И остановился у открытой двери в туалет и уставился ему в спину испуганными округлившимися глазами.

– Я это, Вень… – вот сейчас Хабаров ненавидел уже себя; ладно Маринка – она сука, с ней все понятно, сын-то чем виноват. – Подарил я его!

– Подарил?! – ахнули в один голос жена и сын. – Кому?!

– Да девочке тут одной. Василиске… Очень ей хотелось птичку, я и подарил. А ты против? – он обернулся и посмотрел на Вениамина глазами больной брошенной собаки, мысленно вымаливая у того прощения за все вселенское зло.

– Я? Да нет, – неожиданно спокойно отреагировал его ребенок. – Мне по большому счету по барабану, па. Он мне спать мешал по утрам. Я давно хотел его, если честно, кому-нибудь сплавить. Но все не решался.

– Почему? – Хабаров тепло улыбнулся, сын был очень похож на него, и так же, как и он, был не по-современному честен.

– Как почему? – искренне изумился Венька. – Скажете, просил, просил, а теперь отказываешься!

– Ладно, ступай в туалет, а потом иди досыпай, – ледяным голосом приказала сыну Маринка, дождалась, пока Венька скроется в своей комнате, и зашипела гневно Хабарову в лицо. – Ты что же, сволочь такая, себе позволяешь?! Уже из дома имущество стал таскать сучкам своим. Василиске он подарил, как же! Поверила я!

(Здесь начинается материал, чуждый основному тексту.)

/-- A voice with `playing = 0` is left as it is by the advance stage, and a melodic voice's phase wraps modulo 2^32
(41_voice_oscillator.md R142, R144; 44_render_step.md R199). -/
def Obligations.AdvanceMovesOnlyPlayingVoices : Prop :=
  ∀ (c : Config) (v : Voice),
    (v.playing = false → advanceVoice c v = v) ∧
    (v.melodic = true → (advanceVoice c v).phase = v.phase + v.inc) ∧
    (v.percussive = true →
      (advanceVoice c v).phase = v.phase + v.inc ∧
      ((advanceVoice c v).playing = true ↔ (v.phase.toNat + v.inc.toNat) / 65536 < v.endIdx.toNat)) ∧
    (advanceVoice c v).instrSel = v.instrSel ∧ (advanceVoice c v).perc = v.perc ∧
    (advanceVoice c v).inc = v.inc ∧ (advanceVoice c v).vscale = v.vscale ∧
    (advanceVoice c v).actRef = v.actRef ∧ (advanceVoice c v).endIdx = v.endIdx

/-- BLOCK only groups ticks (44_render_step.md R201, an inference of the spec): two machines that agree but for
BLOCK and the tick's number stay in agreement through every step of a tick, and write the same sample. -/
def Obligations.TickIgnoresBlockAndIndex : Prop :=
  ∀ (s t s' t' : State) (i j : Nat), SameMachine s t → step s = .next s' → step t = .next t' →
    (s.activity = .tick i → t.activity = .tick j →
      SameMachine s' t' ∧
      ((s'.activity = .interp (.tick i) ∧ t'.activity = .interp (.tick j)) ∨
       (s'.activity = .mix i ∧ t'.activity = .mix j))) ∧
    (s.activity = .interp (.tick i) → t.activity = .interp (.tick j) →
      SameMachine s' t' ∧
      ((s'.activity = .interp (.tick i) ∧ t'.activity = .interp (.tick j)) ∨
       (s'.activity = .mix i ∧ t'.activity = .mix j))) ∧
    (s.activity = .mix i → t.activity = .mix j →
      SameMachine s' t' ∧ ∃ x, s'.out = s.out.set i (some x) ∧ t'.out = t.out.set j (some x))

/-! Transactions. -/

/-- R210, R211, R216: START resets every voice, clears `prev_active`, `wait_ticks`, parses the header, sets the
mode, the start pointer and the cursor, sets `score_playing`, and invokes STEP; `lfsr`, the output block and
the configuration are not touched. -/
def Obligations.StartSetsUpTheScore : Prop :=
  ∀ (s : State) (base : Word) (override : Byte) (rest : List HostOp),
    s.activity = .idle → s.script = .start base override :: rest →
    ∃ t, step s = .next t ∧ t.script = rest ∧
      (HeaderPresent s.cfg s.score base →
        t.volPresent = (s.score.read (base + 3)).getLsbD 7 ∧
        t.startPtr = base + (s.score.read (base + 2)).setWidth 32 ∧
        t.nv.toNat = max 1 (min (if override = 0 then (s.score.read (base + 5)).toNat else override.toNat)
          s.cfg.params.nvoices)) ∧
      (¬ HeaderPresent s.cfg s.score base →
        t.volPresent = s.cfg.params.defaultVolumePresent ∧ t.startPtr = base ∧
        t.nv.toNat = max 1 (min (if override = 0 then s.cfg.params.nvoices else override.toNat)
          s.cfg.params.nvoices)) ∧
      t.cursor = t.startPtr ∧ t.scorePlaying = true ∧ t.waitTicks = 0 ∧ t.prevActive = 0 ∧
      t.activity = .interp .start ∧ t.voices.length = s.cfg.params.nvoices ∧
      (∀ v ∈ t.voices, v.playing = false ∧ v.perc = false ∧ v.phase = 0 ∧ v.inc = 0 ∧ v.vscale = 0 ∧
        v.instrSel.toNat = s.cfg.params.defaultInstrument ∧ v.actRef = 0 ∧ v.endIdx = 0 ∧
        v.envState = .idle ∧ v.envLevel = 0 ∧ v.envInc = 0 ∧ v.envCount = 0) ∧
      t.lfsr = s.lfsr ∧ t.out = s.out ∧ t.cfg = s.cfg ∧ t.replies = s.replies ∧
      ∀ a, t.score.read a = s.score.read a

/-- R213: the raw voice count is the override when it is not 0, else the header's count when a header is
present, else NVOICES; `nv` is that clamped to 1..NVOICES; it alone selects the static attenuation factor, and
the first tick of dynamic mode uses `ATTEN[0]`; commands for voices that do not exist are ignored. -/
def Obligations.VoiceCountIsClamped : Prop :=
  ∀ (s : State) (base : Word) (override : Byte) (rest : List HostOp),
    s.activity = .idle → s.script = .start base override :: rest →
    ∃ t, step s = .next t ∧ (1 ≤ t.nv.toNat ∧ t.nv.toNat ≤ s.cfg.params.nvoices) ∧
      (override ≠ 0 → t.nv.toNat = max 1 (min override.toNat s.cfg.params.nvoices)) ∧
      (override = 0 → HeaderPresent s.cfg s.score base →
        t.nv.toNat = max 1 (min (s.score.read (base + 5)).toNat s.cfg.params.nvoices)) ∧
      (override = 0 → ¬ HeaderPresent s.cfg s.score base → t.nv.toNat = s.cfg.params.nvoices) ∧
      (s.cfg.params.dynamicAtten = false → t.attenIndex = t.nv.toNat) ∧
      (s.cfg.params.dynamicAtten = true → t.attenIndex = 0) ∧
      (∀ (u : BitVec 4) (n vel : Byte), s.cfg.params.nvoices ≤ u.toNat →
        (∃ r, exec (.noteOn u n) t = .next r ∧ OnlyCursor t r (t.cursor + 2)) ∧
        (∃ r, exec (.noteOnVel u n vel) t = .next r ∧ OnlyCursor t r (t.cursor + 3)) ∧
        (∃ r, exec (.noteOff u) t = .next r ∧ OnlyCursor t r (t.cursor + 1)) ∧
        (∃ r, exec (.instr u n) t = .next r ∧ OnlyCursor t r (t.cursor + 2))) ∧
      (s.cfg.params.nvoices = 16 →
        (override = 0 → HeaderPresent s.cfg s.score base → s.score.read (base + 5) = 2 → t.nv.toNat = 2) ∧
        (override = 4 → t.nv.toNat = 4) ∧
        (override = 0 → ¬ HeaderPresent s.cfg s.score base → t.nv.toNat = 16) ∧
        (override = 200 → t.nv.toNat = 16) ∧
        (override = 0 → HeaderPresent s.cfg s.score base → s.score.read (base + 5) = 0 → t.nv.toNat = 1))

/-- R217: STOP() does nothing when the score is not playing; else it note-offs every voice and clears
`score_playing` and `wait_ticks`, and the cursor does not move; the STOP command does the same but for the
cursor. A second STOP() changes nothing. -/
def Obligations.StopTransactionIsIdempotent : Prop :=
  ∀ (s : State) (rest : List HostOp), s.activity = .idle → s.script = .stop :: rest →
    ∃ t, step s = .next t ∧
      (s.scorePlaying = false → t = { s with script := rest }) ∧
      (s.scorePlaying = true →
        t.voices.length = s.voices.length ∧
        (∀ (u : Nat) (v : Voice), s.voices[u]? = some v → ∃ w, t.voices[u]? = some w ∧ NotedOff s.cfg v w) ∧
        t = { s with script := rest, voices := t.voices, scorePlaying := false, waitTicks := 0 } ∧
        ∀ x, ∃ u, exec (.stop x) s = .next u ∧ t = { u with script := rest, cursor := s.cursor }) ∧
      ∀ rest', rest = .stop :: rest' → step t = .next { t with script := rest' }

/-- R219: ISPLAYING() returns `score_playing` and writes nothing; after reset it returns 0. -/
def Obligations.IsPlayingReturnsScorePlaying : Prop :=
  (∀ (s : State) (rest : List HostOp), s.activity = .idle → s.script = .isPlaying :: rest →
    step s = .next { s with script := rest, replies := s.replies ++ [s.scorePlaying] }) ∧
  ∀ (c : Config) (m : Memory) (rest : List HostOp),
    ∃ t, step (State.resetWith c m (.isPlaying :: rest)) = .next t ∧ t.replies = [false]

/-- A byte the host writes between transactions is what the next read of that address gives, and every other
address reads as before; no register changes (20_memory.md R76, R60). The host's write as an entry of the script is
the model's choice (log entry 11), the canonical form too (log entry 2). -/
def Obligations.HostWriteIsSeenByTheNextRead : Prop :=
  ∀ (s : State) (a : Word) (b : Byte) (rest : List HostOp),
    s.activity = .idle → s.script = .writeScore a b :: rest → s.score.wf = true →
    ∃ t, step s = .next t ∧ t.score.wf = true ∧ t.score.read a = b ∧
      (∀ a', a' ≠ a → t.score.read a' = s.score.read a') ∧
      t = { s with script := rest, score := t.score }

/-- The canonical form of the score memory: over one padding byte, memories that read the same at every address
are the same data (the model's choice of representation, log entry 2; 20_memory.md R60). -/
def Obligations.EqualReadsAreEqualMemories : Prop :=
  ∀ m m' : Memory, m.wf = true → m'.wf = true → m.pad = m'.pad → (∀ a, m.read a = m'.read a) → m = m'

/-- R43: the reset value of every register, for every configuration. -/
def Obligations.ResetValues : Prop :=
  ∀ (c : Config) (m : Memory) (ops : List HostOp),
    (State.resetWith c m ops).voices.length = c.params.nvoices ∧
    (∀ v ∈ (State.resetWith c m ops).voices, v.playing = false ∧ v.perc = false ∧ v.phase = 0 ∧ v.inc = 0 ∧
      v.vscale = 0 ∧ v.instrSel.toNat = c.params.defaultInstrument ∧ v.actRef = 0 ∧ v.endIdx = 0 ∧
      v.envState = .idle ∧ v.envLevel = 0 ∧ v.envInc = 0 ∧ v.envCount = 0) ∧
    (State.resetWith c m ops).cursor = 0 ∧ (State.resetWith c m ops).startPtr = 0 ∧
    (State.resetWith c m ops).waitTicks = 0 ∧ (State.resetWith c m ops).scorePlaying = false ∧
    (State.resetWith c m ops).volPresent = c.params.defaultVolumePresent ∧
    (State.resetWith c m ops).nv.toNat = c.params.nvoices ∧ (State.resetWith c m ops).prevActive = 0 ∧
    (State.resetWith c m ops).lfsr = 0x01

/-- The reset input between transactions puts every register into its reset value, `lfsr` with it, fetches
nothing and leaves the score, the output block and the configuration alone (70_reset_and_hazards.md R250;
that it lands between transactions is the model's choice, log entry 12). -/
def Obligations.ResetInputRestoresTheRegisters : Prop :=
  ∀ (s : State) (rest : List HostOp), s.activity = .idle → s.script = .reset :: rest →
    step s = .next { State.resetWith s.cfg s.score rest with out := s.out, replies := s.replies }

/-- RENDER from the reset state fills the block with zeros and leaves the state a fixed point
(70_reset_and_hazards.md R251, an inference of the spec): one step begins it and two steps make each tick (the
grain of a step is the model's choice, log entry 4). -/
def Obligations.RenderAfterResetIsSilent : Prop :=
  ∀ (c : Config) (m : Memory) (rest : List HostOp),
    RunsTo (2 * c.params.block + 1) (State.resetWith c m (.render :: rest))
      { State.resetWith c m rest with out := List.replicate c.params.block (some 0) }

/-- A RENDER in whose block no STEP falls fills the block (44_render_step.md R195, R201): from any idle good state
BLOCK ticks later the block is idle again, every sample is written, and the countdown has lost BLOCK ticks if
it was active. The grain of a step is the model's choice (log entry 4). A RENDER in whose block STEP runs is
the subject of `CompletedRenderFilledTheBlock` and `OutputIsWrittenInOrder`. -/
def Obligations.RenderFillsTheBlock : Prop :=
  ∀ (s : State) (rest : List HostOp), s.Ok → s.activity = .idle → s.script = .render :: rest →
    (s.waitTicks.toNat = 0 ∨ s.cfg.params.block < s.waitTicks.toNat) →
    ∃ t, RunsTo (2 * s.cfg.params.block + 1) s t ∧ t.activity = .idle ∧ t.script = rest ∧
      t.out.length = s.cfg.params.block ∧ (∀ x ∈ t.out, x ≠ none) ∧
      t.cursor = s.cursor ∧ t.scorePlaying = s.scorePlaying ∧ t.lfsr = s.lfsr ∧
      t.waitTicks.toNat = s.waitTicks.toNat - s.cfg.params.block

/-- A wait of T ticks expires in the T-th tick (44_render_step.md R198, an inference of the spec): from the
beginning of tick i with T ticks to wait inside the block, the T-1 ticks before it run without STEP, and
stage 1 of tick i+T-1 invokes STEP at the unchanged cursor. The grain of a step is the model's choice (log entry
4). -/
def Obligations.WaitExpiresInItsTick : Prop :=
  ∀ (s : State) (i T : Nat), s.activity = .tick i → s.scorePlaying = true → s.waitTicks.toNat = T → 1 ≤ T →
    i + T ≤ s.cfg.params.block →
    (∀ k, k < T → ∃ t, RunsTo (2 * k) s t ∧ t.activity = .tick (i + k) ∧ t.waitTicks.toNat = T - k ∧
      t.cursor = s.cursor) ∧
    ∃ t, RunsTo (2 * (T - 1) + 1) s t ∧ t.activity = .interp (.tick (i + T - 1)) ∧ t.waitTicks = 0 ∧
      t.cursor = s.cursor ∧ t.scorePlaying = true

– А мне и не надо, Марин. Не надо, чтобы ты верила, – вдруг сделал Влад открытие и для себя тоже, отодвинул подальше блюдо с нетронутыми сырниками и поднялся из-за стола. – Всего тебе, дорогая! Пошел я…

– Куда?! Куда пошел?! – подскочила та с места и ринулась ему наперерез, встала в дверях кухни, расставила руки, загораживая ему проход. – Куда ты уходишь, Хабаров?! К ней, скажи?! К ней?!

Поразительно, как менялись приоритеты в его жизни за крохотное морозное февральское утро! Она уже готова ревновать, валяться у него в ногах, унижаться. А он, еще месяц назад лелеящий подобное в своих мечтах, теперь вдруг оказался совершенно равнодушным. И к ревности ее, и к разбуженной ревностью чувственности.

– Да, к ней, – впервые, наверное, в своей жизни соврал Хабаров. – Я же сказал тебе, что развожусь с тобой!

– Нет!!! – произнесла одними губами Маринка и побледнела, соревнуясь белизной лица со своей сорочкой. – Я не дам тебе развода! Не мечтай!

– Сейчас это уже не имеет значения, Марин. Нас с тобой разведут, без обоюдного на то согласия. – Это его уже Андрюха проконсультировал пару недель назад. – Поздно, извини…

– Ничего не поздно! Все можно вернуть назад, Влад! Мы же… Мы же пятнадцать лет вместе!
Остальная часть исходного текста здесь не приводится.